*DESCRIPTION OF THE TASK*
Among the lines of data below, reproduce only those from the one with "fields are. -/" through the one with "exact ⟨hm, hw w⟩", exactly as they stand, both ends included.

*** Opening of RECORDED DATA ***

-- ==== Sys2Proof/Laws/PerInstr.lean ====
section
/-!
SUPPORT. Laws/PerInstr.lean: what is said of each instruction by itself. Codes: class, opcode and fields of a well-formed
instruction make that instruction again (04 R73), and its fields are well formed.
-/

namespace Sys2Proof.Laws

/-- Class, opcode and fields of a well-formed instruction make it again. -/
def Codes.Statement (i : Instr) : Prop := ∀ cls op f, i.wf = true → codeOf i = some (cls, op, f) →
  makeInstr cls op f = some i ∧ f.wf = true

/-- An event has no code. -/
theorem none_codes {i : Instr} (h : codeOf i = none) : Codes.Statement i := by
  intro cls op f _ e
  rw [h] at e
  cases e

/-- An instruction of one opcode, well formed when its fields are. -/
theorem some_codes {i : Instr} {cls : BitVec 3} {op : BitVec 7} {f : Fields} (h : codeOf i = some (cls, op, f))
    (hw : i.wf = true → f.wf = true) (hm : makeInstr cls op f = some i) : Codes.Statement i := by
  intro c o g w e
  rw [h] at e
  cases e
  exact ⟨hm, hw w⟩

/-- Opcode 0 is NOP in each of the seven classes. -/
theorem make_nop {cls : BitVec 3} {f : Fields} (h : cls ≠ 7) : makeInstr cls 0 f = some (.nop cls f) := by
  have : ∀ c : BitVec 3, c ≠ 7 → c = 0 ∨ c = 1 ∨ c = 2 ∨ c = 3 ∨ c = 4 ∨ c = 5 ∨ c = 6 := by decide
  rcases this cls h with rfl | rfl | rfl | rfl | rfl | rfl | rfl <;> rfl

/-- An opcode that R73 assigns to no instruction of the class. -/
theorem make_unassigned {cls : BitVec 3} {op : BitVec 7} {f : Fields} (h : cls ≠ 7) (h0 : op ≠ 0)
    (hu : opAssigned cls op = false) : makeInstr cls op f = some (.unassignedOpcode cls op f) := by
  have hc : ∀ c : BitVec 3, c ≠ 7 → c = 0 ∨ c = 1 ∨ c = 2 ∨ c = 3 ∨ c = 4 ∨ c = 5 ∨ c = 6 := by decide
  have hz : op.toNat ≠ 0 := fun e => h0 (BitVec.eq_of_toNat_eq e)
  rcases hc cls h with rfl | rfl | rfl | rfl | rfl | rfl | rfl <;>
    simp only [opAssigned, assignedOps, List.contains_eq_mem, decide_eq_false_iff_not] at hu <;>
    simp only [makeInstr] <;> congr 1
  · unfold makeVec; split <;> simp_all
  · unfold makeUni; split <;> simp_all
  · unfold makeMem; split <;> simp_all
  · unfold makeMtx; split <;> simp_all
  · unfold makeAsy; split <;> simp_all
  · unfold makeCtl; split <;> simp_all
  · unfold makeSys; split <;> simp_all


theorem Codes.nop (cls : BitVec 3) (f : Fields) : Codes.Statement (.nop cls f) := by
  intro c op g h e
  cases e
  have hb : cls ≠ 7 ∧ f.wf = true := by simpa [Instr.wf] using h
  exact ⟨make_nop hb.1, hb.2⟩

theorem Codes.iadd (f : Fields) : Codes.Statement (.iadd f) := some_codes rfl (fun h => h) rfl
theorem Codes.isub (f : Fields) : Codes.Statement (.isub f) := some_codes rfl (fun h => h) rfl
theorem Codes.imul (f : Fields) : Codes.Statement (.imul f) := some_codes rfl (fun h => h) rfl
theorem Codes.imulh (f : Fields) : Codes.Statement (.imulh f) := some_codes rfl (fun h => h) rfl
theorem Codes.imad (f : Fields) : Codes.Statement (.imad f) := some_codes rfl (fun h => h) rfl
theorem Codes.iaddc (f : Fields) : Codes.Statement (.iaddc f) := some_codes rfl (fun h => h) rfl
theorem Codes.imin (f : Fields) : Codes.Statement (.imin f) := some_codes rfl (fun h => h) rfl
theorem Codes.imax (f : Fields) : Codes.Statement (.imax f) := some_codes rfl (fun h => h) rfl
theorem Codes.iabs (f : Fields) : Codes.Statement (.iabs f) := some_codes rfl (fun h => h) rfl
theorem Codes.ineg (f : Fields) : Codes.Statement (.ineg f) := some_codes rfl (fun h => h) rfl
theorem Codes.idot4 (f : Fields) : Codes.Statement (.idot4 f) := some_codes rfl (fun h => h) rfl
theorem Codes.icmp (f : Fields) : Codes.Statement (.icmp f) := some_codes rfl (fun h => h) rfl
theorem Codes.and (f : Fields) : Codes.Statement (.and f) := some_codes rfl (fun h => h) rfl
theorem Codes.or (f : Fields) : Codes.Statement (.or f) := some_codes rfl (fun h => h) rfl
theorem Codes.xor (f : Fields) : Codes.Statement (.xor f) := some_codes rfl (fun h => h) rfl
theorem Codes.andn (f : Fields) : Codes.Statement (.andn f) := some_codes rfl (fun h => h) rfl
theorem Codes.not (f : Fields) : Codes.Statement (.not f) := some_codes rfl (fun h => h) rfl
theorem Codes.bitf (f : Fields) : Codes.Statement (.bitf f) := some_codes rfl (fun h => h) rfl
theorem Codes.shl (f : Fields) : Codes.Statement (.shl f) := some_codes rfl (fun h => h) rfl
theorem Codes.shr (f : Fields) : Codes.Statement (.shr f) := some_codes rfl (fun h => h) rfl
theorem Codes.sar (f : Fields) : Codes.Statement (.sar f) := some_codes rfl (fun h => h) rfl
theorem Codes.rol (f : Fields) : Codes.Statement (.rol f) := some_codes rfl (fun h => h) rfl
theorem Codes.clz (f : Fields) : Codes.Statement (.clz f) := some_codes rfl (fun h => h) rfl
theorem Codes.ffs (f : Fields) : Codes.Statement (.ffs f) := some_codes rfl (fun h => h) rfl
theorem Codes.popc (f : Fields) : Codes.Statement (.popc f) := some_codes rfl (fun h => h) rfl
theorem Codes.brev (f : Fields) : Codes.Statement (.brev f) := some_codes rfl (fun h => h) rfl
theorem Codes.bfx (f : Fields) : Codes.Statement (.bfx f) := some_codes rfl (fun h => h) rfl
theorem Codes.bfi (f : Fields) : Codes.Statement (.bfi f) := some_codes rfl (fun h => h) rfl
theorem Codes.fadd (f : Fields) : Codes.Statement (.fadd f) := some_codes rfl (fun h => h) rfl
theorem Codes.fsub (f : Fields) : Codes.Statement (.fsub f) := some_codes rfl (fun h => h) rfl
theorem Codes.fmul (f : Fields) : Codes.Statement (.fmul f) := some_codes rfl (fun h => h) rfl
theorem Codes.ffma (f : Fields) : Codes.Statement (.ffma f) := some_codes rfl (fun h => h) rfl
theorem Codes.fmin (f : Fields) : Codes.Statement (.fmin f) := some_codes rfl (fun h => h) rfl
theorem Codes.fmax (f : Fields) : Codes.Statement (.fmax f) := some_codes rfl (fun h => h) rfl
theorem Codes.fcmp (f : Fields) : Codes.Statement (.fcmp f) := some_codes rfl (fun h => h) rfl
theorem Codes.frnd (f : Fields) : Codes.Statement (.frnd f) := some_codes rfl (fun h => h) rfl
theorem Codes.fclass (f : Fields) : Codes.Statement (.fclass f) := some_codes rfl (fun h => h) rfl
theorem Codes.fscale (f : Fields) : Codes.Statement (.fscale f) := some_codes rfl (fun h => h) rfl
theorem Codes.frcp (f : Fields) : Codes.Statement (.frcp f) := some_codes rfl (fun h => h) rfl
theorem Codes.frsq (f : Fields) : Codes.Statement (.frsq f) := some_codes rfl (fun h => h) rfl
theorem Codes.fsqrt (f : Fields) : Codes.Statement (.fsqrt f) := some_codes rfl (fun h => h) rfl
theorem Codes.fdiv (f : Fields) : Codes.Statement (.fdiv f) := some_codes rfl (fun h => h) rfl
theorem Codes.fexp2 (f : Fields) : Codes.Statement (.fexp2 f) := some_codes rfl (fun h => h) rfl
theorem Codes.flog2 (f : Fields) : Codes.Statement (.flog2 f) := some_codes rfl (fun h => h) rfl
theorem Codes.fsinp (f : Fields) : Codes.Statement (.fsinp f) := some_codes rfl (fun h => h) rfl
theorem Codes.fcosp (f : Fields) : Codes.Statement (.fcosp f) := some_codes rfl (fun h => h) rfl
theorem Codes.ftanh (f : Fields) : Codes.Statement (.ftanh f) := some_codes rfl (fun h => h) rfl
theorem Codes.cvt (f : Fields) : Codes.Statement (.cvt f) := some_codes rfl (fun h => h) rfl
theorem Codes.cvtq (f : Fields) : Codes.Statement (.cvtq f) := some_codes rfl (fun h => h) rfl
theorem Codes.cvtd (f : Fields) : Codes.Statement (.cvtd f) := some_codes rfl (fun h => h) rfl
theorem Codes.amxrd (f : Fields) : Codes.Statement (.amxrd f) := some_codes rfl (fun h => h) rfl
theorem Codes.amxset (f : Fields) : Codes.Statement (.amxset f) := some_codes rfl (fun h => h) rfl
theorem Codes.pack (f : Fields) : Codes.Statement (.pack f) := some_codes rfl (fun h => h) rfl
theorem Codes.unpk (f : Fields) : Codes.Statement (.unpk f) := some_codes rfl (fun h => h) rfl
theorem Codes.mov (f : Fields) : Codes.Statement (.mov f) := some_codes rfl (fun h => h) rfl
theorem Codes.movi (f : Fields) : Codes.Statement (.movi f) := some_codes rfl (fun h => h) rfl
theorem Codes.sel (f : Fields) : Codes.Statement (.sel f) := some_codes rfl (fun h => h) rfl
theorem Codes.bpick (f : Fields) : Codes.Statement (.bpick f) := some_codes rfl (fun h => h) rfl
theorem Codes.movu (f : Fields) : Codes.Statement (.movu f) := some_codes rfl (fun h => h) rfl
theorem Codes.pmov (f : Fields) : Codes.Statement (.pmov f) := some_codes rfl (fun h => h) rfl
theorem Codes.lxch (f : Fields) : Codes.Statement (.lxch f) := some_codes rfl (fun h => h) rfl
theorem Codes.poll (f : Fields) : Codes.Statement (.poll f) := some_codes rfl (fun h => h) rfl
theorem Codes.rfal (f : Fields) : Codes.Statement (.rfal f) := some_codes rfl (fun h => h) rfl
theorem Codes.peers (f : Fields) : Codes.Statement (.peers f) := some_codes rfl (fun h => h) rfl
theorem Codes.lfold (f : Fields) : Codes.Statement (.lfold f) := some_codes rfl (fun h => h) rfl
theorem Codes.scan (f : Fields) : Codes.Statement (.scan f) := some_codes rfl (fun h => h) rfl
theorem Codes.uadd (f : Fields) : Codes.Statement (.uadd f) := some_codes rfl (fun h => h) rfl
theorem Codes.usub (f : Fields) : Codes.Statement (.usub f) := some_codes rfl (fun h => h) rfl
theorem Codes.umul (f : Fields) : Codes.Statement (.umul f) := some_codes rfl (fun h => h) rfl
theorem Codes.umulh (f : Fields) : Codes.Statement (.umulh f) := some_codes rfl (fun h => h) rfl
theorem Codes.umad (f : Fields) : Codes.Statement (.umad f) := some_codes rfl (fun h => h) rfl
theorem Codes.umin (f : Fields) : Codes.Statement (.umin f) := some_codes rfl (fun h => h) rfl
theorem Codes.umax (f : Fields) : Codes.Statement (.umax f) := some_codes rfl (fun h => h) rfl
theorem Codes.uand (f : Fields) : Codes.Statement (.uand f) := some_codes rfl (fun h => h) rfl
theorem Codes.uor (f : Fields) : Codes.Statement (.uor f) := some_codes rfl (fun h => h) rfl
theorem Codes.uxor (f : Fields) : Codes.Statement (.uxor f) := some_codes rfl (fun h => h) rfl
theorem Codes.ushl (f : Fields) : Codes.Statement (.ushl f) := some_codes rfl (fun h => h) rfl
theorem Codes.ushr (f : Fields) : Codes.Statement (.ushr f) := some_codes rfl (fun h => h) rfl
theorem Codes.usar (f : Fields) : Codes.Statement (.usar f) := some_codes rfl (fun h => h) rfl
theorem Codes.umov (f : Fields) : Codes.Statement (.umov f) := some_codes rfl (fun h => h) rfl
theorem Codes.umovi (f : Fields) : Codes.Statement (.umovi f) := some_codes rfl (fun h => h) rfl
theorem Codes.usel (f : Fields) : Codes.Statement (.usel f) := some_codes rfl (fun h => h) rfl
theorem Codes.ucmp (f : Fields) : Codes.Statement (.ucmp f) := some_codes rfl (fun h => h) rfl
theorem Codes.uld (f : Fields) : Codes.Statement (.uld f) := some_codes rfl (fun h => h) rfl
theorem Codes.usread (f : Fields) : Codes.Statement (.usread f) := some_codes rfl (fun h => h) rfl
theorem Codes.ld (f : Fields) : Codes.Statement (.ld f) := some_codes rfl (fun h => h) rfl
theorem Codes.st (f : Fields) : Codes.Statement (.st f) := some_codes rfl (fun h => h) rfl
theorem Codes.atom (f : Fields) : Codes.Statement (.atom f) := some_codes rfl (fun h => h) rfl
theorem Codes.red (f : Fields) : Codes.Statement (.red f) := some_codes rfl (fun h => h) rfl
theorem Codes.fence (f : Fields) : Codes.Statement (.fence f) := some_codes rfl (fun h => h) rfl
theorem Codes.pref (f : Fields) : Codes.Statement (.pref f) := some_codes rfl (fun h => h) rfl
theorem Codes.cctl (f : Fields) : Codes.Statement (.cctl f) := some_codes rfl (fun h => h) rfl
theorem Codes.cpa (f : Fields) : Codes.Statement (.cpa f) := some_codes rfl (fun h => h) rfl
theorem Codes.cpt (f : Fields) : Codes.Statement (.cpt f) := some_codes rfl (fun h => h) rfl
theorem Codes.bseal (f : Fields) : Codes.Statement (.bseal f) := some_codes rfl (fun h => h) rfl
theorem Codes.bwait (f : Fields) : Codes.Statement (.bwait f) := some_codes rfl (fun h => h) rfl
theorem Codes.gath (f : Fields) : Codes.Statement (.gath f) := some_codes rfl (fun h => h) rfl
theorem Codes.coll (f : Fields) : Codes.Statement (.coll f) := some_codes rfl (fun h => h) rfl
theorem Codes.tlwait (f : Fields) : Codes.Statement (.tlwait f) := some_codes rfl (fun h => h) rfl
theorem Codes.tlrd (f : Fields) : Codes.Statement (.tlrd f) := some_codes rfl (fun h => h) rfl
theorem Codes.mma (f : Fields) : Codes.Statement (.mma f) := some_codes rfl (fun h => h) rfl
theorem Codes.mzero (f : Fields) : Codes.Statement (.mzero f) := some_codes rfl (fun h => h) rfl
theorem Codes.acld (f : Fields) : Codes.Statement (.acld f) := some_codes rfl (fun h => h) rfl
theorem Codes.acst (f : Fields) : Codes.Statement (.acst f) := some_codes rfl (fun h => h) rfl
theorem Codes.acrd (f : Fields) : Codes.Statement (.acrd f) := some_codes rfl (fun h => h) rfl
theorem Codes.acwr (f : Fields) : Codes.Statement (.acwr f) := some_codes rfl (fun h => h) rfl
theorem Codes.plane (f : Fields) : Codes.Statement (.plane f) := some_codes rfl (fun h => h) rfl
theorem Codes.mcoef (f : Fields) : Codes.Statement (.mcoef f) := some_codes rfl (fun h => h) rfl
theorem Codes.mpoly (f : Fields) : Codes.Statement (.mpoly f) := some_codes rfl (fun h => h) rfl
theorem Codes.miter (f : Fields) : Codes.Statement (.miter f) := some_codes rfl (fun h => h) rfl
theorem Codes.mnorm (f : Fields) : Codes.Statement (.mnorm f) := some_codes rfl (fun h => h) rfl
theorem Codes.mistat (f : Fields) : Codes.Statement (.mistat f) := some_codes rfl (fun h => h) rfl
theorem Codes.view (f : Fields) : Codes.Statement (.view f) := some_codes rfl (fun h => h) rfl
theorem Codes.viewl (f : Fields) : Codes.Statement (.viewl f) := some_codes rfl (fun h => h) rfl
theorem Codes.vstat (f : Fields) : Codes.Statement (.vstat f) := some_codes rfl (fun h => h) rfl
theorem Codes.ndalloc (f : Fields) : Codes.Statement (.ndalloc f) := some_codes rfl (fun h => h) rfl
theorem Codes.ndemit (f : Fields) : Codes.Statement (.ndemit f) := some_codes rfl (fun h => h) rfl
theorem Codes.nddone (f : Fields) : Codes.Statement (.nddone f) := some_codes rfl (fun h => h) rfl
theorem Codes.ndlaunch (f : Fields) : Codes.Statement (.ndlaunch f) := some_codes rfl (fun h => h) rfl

*** Close of RECORDED DATA ***
*** Opening of RECORDED DATA ***

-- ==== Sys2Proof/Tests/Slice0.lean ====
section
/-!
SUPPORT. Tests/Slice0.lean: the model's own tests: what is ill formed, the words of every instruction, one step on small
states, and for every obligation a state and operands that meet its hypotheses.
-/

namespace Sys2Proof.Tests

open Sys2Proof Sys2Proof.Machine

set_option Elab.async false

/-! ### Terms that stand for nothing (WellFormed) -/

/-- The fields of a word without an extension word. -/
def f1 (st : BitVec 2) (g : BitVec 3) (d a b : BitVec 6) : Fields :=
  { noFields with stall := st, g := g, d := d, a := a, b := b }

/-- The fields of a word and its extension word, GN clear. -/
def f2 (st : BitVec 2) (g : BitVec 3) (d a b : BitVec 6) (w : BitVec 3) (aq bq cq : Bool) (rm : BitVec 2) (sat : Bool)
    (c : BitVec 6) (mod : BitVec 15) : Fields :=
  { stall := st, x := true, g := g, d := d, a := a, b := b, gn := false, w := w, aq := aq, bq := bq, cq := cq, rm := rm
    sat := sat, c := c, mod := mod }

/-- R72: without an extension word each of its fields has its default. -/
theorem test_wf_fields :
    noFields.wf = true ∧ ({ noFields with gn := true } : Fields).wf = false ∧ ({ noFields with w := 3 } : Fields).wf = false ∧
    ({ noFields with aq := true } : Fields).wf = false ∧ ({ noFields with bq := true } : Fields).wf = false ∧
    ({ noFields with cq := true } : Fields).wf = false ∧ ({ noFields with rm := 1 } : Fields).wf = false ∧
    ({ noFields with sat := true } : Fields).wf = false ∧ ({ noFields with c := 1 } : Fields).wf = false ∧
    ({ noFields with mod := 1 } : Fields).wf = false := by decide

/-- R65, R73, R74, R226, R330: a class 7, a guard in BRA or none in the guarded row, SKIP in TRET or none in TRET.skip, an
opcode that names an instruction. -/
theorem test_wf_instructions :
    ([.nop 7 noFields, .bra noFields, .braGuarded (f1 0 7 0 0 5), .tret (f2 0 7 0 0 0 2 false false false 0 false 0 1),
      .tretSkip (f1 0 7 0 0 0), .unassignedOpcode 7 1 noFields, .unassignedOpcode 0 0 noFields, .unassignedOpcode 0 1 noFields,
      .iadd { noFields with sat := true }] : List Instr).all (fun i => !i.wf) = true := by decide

*** Close of RECORDED DATA ***

*EXERCISE RESPONSE*
/-- An instruction of one opcode, well formed when its fields are. -/
theorem some_codes {i : Instr} {cls : BitVec 3} {op : BitVec 7} {f : Fields} (h : codeOf i = some (cls, op, f))
    (hw : i.wf = true → f.wf = true) (hm : makeInstr cls op f = some i) : Codes.Statement i := by
  intro c o g w e
  rw [h] at e
  cases e
  exact ⟨hm, hw w⟩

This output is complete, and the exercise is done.